THE INPUT.
/-! ## Image -/

theorem State.updLoad_follows {s0 s : State} {f : ImgLoad → ImgLoad} (h0 : Follows s0 s) : Follows s0 (s.updLoad f) := by
  unfold State.updLoad
  split
  · exact Follows.lit h0
  · exact h0


theorem State.loaderPut_follows {s0 : State} {s : State} {addr : Nat} {bs : List Byte} (h0 : Follows s0 s) :
    Follows s0 (State.loaderPut s addr bs) := by
  unfold State.loaderPut
  with_reducible repeat' first
      | (intro x) | exact Follows.refl _ | assumption | apply State.hbmStore_follows
      | refine Follows.of_fst (by assumption) (State.hbmStore_follows ?_) | (apply Follows.foldl; case' h => intro s0 s x hk)

theorem State.stageCopy_follows {s0 : State} {s : State} {l : ImgLoad} (h0 : Follows s0 s) :
    Follows s0 (State.stageCopy s l).1 := by
  unfold State.stageCopy
  with_reducible repeat' first
      | exact h0 | apply State.hbmGet_follows | apply State.loaderPut_follows
      | refine Follows.of_fst (by assumption) (State.hbmGet_follows ?_) | apply Follows.ite | split

theorem State.applyPlans_follows {s0 : State} {s : State} {b : List Byte} (h0 : Follows s0 s) :
    Follows s0 (State.applyPlans s b) := by
  unfold State.applyPlans
  with_reducible repeat' first
      | (intro x) | exact Follows.refl _ | assumption | apply State.updSites_follows | apply State.applyPatches_follows
      | (apply Follows.lit; first | assumption | exact Follows.refl _ | apply State.updSites_follows | apply State.applyPatches_follows)
      | (apply Follows.foldl; case' h => intro s0 s x hk) | apply Follows.ite

theorem State.imgWrite_follows {s0 s : State} {k off : Nat} {v : W64} (h0 : Follows s0 s) : Follows s0 (s.imgWrite k off v) := by
  have hw : ∀ w, Follows s0 (Reg.writeAt (csrReg none k off) .whole w s) := fun _ => Reg.writeAt_follows csrReg_follows h0
  unfold State.imgWrite
  exact Follows.ite (State.updSite_follows (hw _)) (hw _)


theorem State.putBlob_follows {s0 : State} {s : State} {k : Nat} {e : Config.ImgBlob} (h0 : Follows s0 s) :
    Follows s0 (State.putBlob s k e) := by
  unfold State.putBlob
  exact h0.trans ⟨rfl, SecFlow.refl _⟩

theorem State.applyEngine_follows {s0 s : State} {k : Nat} {regs : List (Nat × W64)} {blobs : List Config.ImgBlob} (h0 : Follows s0 s) :
    Follows s0 (s.applyEngine k regs blobs) := by
  unfold State.applyEngine
  exact Follows.foldl (Follows.foldl (State.updSite_follows h0) (fun _ _ _ h => Follows.ite (State.imgWrite_follows h) h))
    (fun _ _ _ h => State.putBlob_follows h)


theorem State.applyUpdate_follows {s0 s : State} {us : List Config.ImgUpdate} (h0 : Follows s0 s) : Follows s0 (s.applyUpdate us) := by
  unfold State.applyUpdate
  exact Follows.foldl h0 (fun _ _ _ h =>
    State.updUe_follows (State.ueCtlWrite_follows (Follows.foldl h (fun _ _ _ h => State.applyEngine_follows h))))


theorem State.sweepSets_follows {s0 : State} {s : State} {ps : List PanEntry} (h0 : Follows s0 s) :
    Follows s0 (State.sweepSets s ps) := by
  unfold State.sweepSets
  with_reducible repeat' first
      | (intro x) | exact Follows.refl _ | assumption | apply State.updAcu_follows | apply State.acuSweep_follows
      | (apply Follows.foldl; case' h => intro s0 s x hk)

theorem State.updHq_follows {s0 : State} {s : State} {k : Nat} {q : Nat} {f : HostQueue → HostQueue} (h0 : Follows s0 s) :
    Follows s0 (State.updHq s k q f) := by
  unfold State.updHq
  exact h0.trans ⟨rfl, SecFlow.refl _⟩

theorem State.finishCmd_follows {s0 : State} {s : State} {k : Nat} {q : Nat} {status : BitVec 8} {result : W64} (h0 : Follows s0 s) :
    Follows s0 (State.finishCmd s k q status result) := by
  unfold State.finishCmd
  exact h0.trans ⟨rfl, SecFlow.refl _⟩

theorem State.endLoad_follows {s0 s : State} {code : BitVec 8} (h0 : Follows s0 s) : Follows s0 (s.endLoad code) := by
  unfold State.endLoad
  split
  · exact Follows.lit (State.finishCmd_follows h0)
  · exact h0


theorem State.loadRead_follows {s0 s : State} {l : ImgLoad} (h0 : Follows s0 s) : Follows s0 (s.loadRead l) := by
  unfold State.loadRead
  extract_lets n
  cases e : s.hostRead l.port false (.image l.number l.copied n) (l.src + l.copied) n with
  | none => exact h0
  | some t => exact State.hostRead_follows e h0


theorem State.startLoad_follows {s0 s : State} (h0 : Follows s0 s) : Follows s0 s.startLoad := by
  have hb : ∀ f c, Follows s0 ((s.updLoad f).endLoad c) := fun _ _ => State.endLoad_follows (State.updLoad_follows h0)
  unfold State.startLoad
  split
  · exact h0
  · refine Follows.ite h0 (Follows.ite (hb _ _) (Follows.ite h0 ?_))
    extract_lets fits
    split
    · exact hb _ _
    · exact Follows.ite (hb _ _) (Follows.ite (State.updLoad_follows h0) (State.loadRead_follows (State.updLoad_follows h0)))


theorem State.startLoads_follows {s0 s : State} (h0 : Follows s0 s) : Follows s0 s.startLoads :=
  Follows.foldl h0 (fun _ _ _ h => State.startLoad_follows h)


theorem State.closeLoad_follows {s0 : State} {s : State} {code : BitVec 8} (h0 : Follows s0 s) :
    Follows s0 (State.closeLoad s code) := by
  unfold State.closeLoad
  with_reducible repeat' first | exact h0 | apply State.endLoad_follows | apply State.startLoads_follows

theorem State.failLoad_follows {s0 : State} {s : State} {step : Nat} {code : BitVec 8} (h0 : Follows s0 s) :
    Follows s0 (State.failLoad s step code) := by
  unfold State.failLoad
  with_reducible repeat' first | exact h0 | apply State.updLoad_follows | apply State.closeLoad_follows

theorem State.planBank_follows {s0 : State} {s : State} {plan : List (Nat × Nat × Nat)} {st : Nat} {bank : Nat} {target : Nat} (h0 : Follows s0 s) :
    Follows s0 (State.planBank s plan st bank target) := by
  unfold State.planBank
  with_reducible repeat' first | exact h0 | apply State.rmcStackOn_follows | apply State.powerRequest_follows | apply Follows.ite

theorem State.putIsland_follows {s0 : State} {s : State} {b : List Byte} {scope : Nat} {k : Nat} (h0 : Follows s0 s) :
    Follows s0 (State.putIsland s b scope k) := by
  unfold State.putIsland
  with_reducible repeat' first
      | (intro x) | exact Follows.refl _ | assumption | apply State.islCfgWrite_follows | (apply Follows.foldl; case' h => intro s0 s x hk)

theorem State.putIslands_follows {s0 : State} {s : State} {k : Nat} {pan : Option Nat} (h0 : Follows s0 s) :
    Follows s0 (State.putIslands s k pan) := by
  unfold State.putIslands
  with_reducible repeat' first
      | (intro x; refine_lift have hx : Follows s0 x := ?_; ?_; (on_goal 1 => clear_value x); (on_goal 2 => dsimp -zeta only [x]))
      | (intro x) | exact Follows.refl _ | assumption | apply State.putIsland_follows | apply Follows.ite | dsimp -zeta only | lift_lets
      | split

theorem State.auditFail_follows {s0 s : State} {r : Nat × List AuditNode} (h0 : Follows s0 s) : Follows s0 (s.auditFail r) :=
  State.closeLoad_follows (Follows.lit (State.draw_follows h0))


theorem State.reconfig_follows {s0 s : State} {k : Nat} {c : PanConf} {t : TempoKeep} (h0 : Follows s0 s) : Follows s0 (s.reconfig k c t) := by
  unfold State.reconfig
  refine State.noiseReseed_follows (State.updSite_follows (Follows.foldl ?_ (fun _ _ _ h => Follows.ite (State.imgWrite_follows h) h)))
  refine State.updSite_follows (Follows.foldl (State.updSite_follows ?_) (fun _ _ _ h => State.putBlob_follows h))
  exact Follows.foldl (State.updSite_follows h0) (fun _ _ _ h => Follows.ite (State.imgWrite_follows h) h)


theorem State.reconfigActive_follows {s0 s : State} {k n : Nat} {t : TempoKeep} (h0 : Follows s0 s) : Follows s0 (s.reconfigActive k n t) := by
  unfold State.reconfigActive
  apply State.putIslands_follows
  split
  · exact State.reconfig_follows h0
  · exact State.updSite_follows h0


theorem State.putRoutes_follows {s0 : State} {s : State} {k : Nat} {isPartial : Bool} {pan : Nat} {c : ImgCopy} (h0 : Follows s0 s) :
    Follows s0 (State.putRoutes s k isPartial pan c) := by
  unfold State.putRoutes
  with_reducible repeat' first | exact h0 | apply State.updSite_follows | apply Follows.ite

theorem State.writeMap_follows {s0 : State} {s : State} {whole : Bool} {ws : List (Nat × Byte)} (h0 : Follows s0 s) :
    Follows s0 (State.writeMap s whole ws) := by
  unfold State.writeMap
  with_reducible repeat' first
      | (intro x) | exact Follows.refl _ | assumption | apply State.updSites_follows
      | (apply Follows.lit; first | assumption | exact Follows.refl _ | apply State.updSites_follows)

theorem State.panLoaded_follows {s0 : State} {s : State} {id : W64} {n : Nat} (h0 : Follows s0 s) :
    Follows s0 (State.panLoaded s id n) := by
  unfold State.panLoaded
  with_reducible repeat' first | exact h0 | apply State.updPan_follows | apply State.panStart_follows | apply Follows.ite

theorem State.writeRoutes_follows {s0 : State} {s : State} {b : List Byte} {isPartial : Bool} {pan : Nat} (h0 : Follows s0 s) :
    Follows s0 (State.writeRoutes s b isPartial pan) := by
  unfold State.writeRoutes
  with_reducible repeat' first | exact h0 | apply State.updSites_follows

theorem State.writeIslands_follows {s0 : State} {s : State} {b : List Byte} {scope : Nat} (h0 : Follows s0 s) :
    Follows s0 (State.writeIslands s b scope) := by
  unfold State.writeIslands
  with_reducible repeat' first
      | (intro x) | exact Follows.refl _ | assumption | apply State.islCfgWrite_follows | (apply Follows.foldl; case' h => intro s0 s x hk)
      | apply Follows.ite

theorem State.applyPans_follows {s0 s : State} {b : List Byte} {t : TempoKeep} (h0 : Follows s0 s) : Follows s0 (s.applyPans b t) := by
  unfold State.applyPans
  refine Follows.foldl h0 (fun s0 s p h => ?_)
  dsimp only
  split
  · exact Follows.foldl (State.updPan_follows h) (fun _ _ _ h => State.reconfig_follows (State.updSite_follows h))
  · exact State.updPan_follows h


theorem State.applyPartial_follows {s0 s : State} {b : List Byte} {n : Nat} (h0 : Follows s0 s) : Follows s0 (s.applyPartial b n) := by
  unfold State.applyPartial
  exact State.sweepSets_follows (State.applyPans_follows (State.writeIslands_follows (State.writeMap_follows (State.writeRoutes_follows h0))))


theorem State.domainOff_follows {s0 : State} {s : State} {kind : Nat} {index : Nat} (h0 : Follows s0 s) :
    Follows s0 (State.domainOff s kind index) := by
  unfold State.domainOff
  with_reducible repeat' first
      | exact h0 | apply State.updHp_follows | apply State.powerRequest_follows | apply State.siteOff_follows | apply State.bayCut_follows
      | apply State.pcOff_follows | apply State.bridgeOff_follows | apply Follows.ite | split

theorem State.applyPower_follows {s0 : State} {s : State} {p : Config.ImgPower} (h0 : Follows s0 s) :
    Follows s0 (State.applyPower s p) := by
  unfold State.applyPower
  with_reducible repeat' first
      | (intro x; refine_lift have hx : Follows s0 x := ?_; ?_; (on_goal 1 => clear_value x); (on_goal 2 => dsimp -zeta only [x]))
      | (intro x; clear_value x) | (intro x) | exact Follows.refl _ | assumption | apply State.clockCheck_follows
      | apply State.planBank_follows | apply State.domainOff_follows
      | (apply Follows.lit; first | assumption | exact Follows.refl _ | apply State.clockCheck_follows | apply State.planBank_follows | apply State.domainOff_follows)
      | (apply Follows.foldl; case' h => intro s0 s x hk) | apply Follows.ite | dsimp -zeta only | lift_lets

theorem State.applyWhole_follows {s0 s : State} {b : List Byte} (h0 : Follows s0 s) : Follows s0 (s.applyWhole b) := by
  unfold State.applyWhole
  extract_lets s0' s1 s2 s3 s4 s5 s6 s7 s8 s9
  have h3 : Follows s0 s3 := State.updSites_follows (State.writeMap_follows (State.writeRoutes_follows (State.unconfigure_follows h0)))
  have h4 : Follows s0 s4 := by
    dsimp only [s4]
    split
    · exact State.applyPower_follows h3
    · exact h3
  exact State.sweepSets_follows (State.applyUpdate_follows
    (State.applyPans_follows (State.writeIslands_follows (State.applyPlans_follows h4))))


theorem execImageApply_follows {s0 s t : State} (ht : execImageApply s = .next t) (h0 : Follows s0 s) : Follows s0 t := by
  unfold execImageApply at ht
  injection ht with ht
  subst ht
  split
  · refine Follows.ite h0 (Follows.ite (State.failLoad_follows h0) (State.updLoad_follows ?_))
    exact Follows.ite (State.applyPartial_follows h0) (State.applyWhole_follows h0)
  · exact h0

PROBLEM DETAILS. From the records above, pull out each line that has "Byte".

TASK RESPONSE.
theorem State.loaderPut_follows {s0 : State} {s : State} {addr : Nat} {bs : List Byte} (h0 : Follows s0 s) :
theorem State.applyPlans_follows {s0 : State} {s : State} {b : List Byte} (h0 : Follows s0 s) :
theorem State.putIsland_follows {s0 : State} {s : State} {b : List Byte} {scope : Nat} {k : Nat} (h0 : Follows s0 s) :
theorem State.writeMap_follows {s0 : State} {s : State} {whole : Bool} {ws : List (Nat × Byte)} (h0 : Follows s0 s) :
theorem State.writeRoutes_follows {s0 : State} {s : State} {b : List Byte} {isPartial : Bool} {pan : Nat} (h0 : Follows s0 s) :
theorem State.writeIslands_follows {s0 : State} {s : State} {b : List Byte} {scope : Nat} (h0 : Follows s0 s) :
theorem State.applyPans_follows {s0 s : State} {b : List Byte} {t : TempoKeep} (h0 : Follows s0 s) : Follows s0 (s.applyPans b t) := by
theorem State.applyPartial_follows {s0 s : State} {b : List Byte} {n : Nat} (h0 : Follows s0 s) : Follows s0 (s.applyPartial b n) := by
theorem State.applyWhole_follows {s0 s : State} {b : List Byte} (h0 : Follows s0 s) : Follows s0 (s.applyWhole b) := by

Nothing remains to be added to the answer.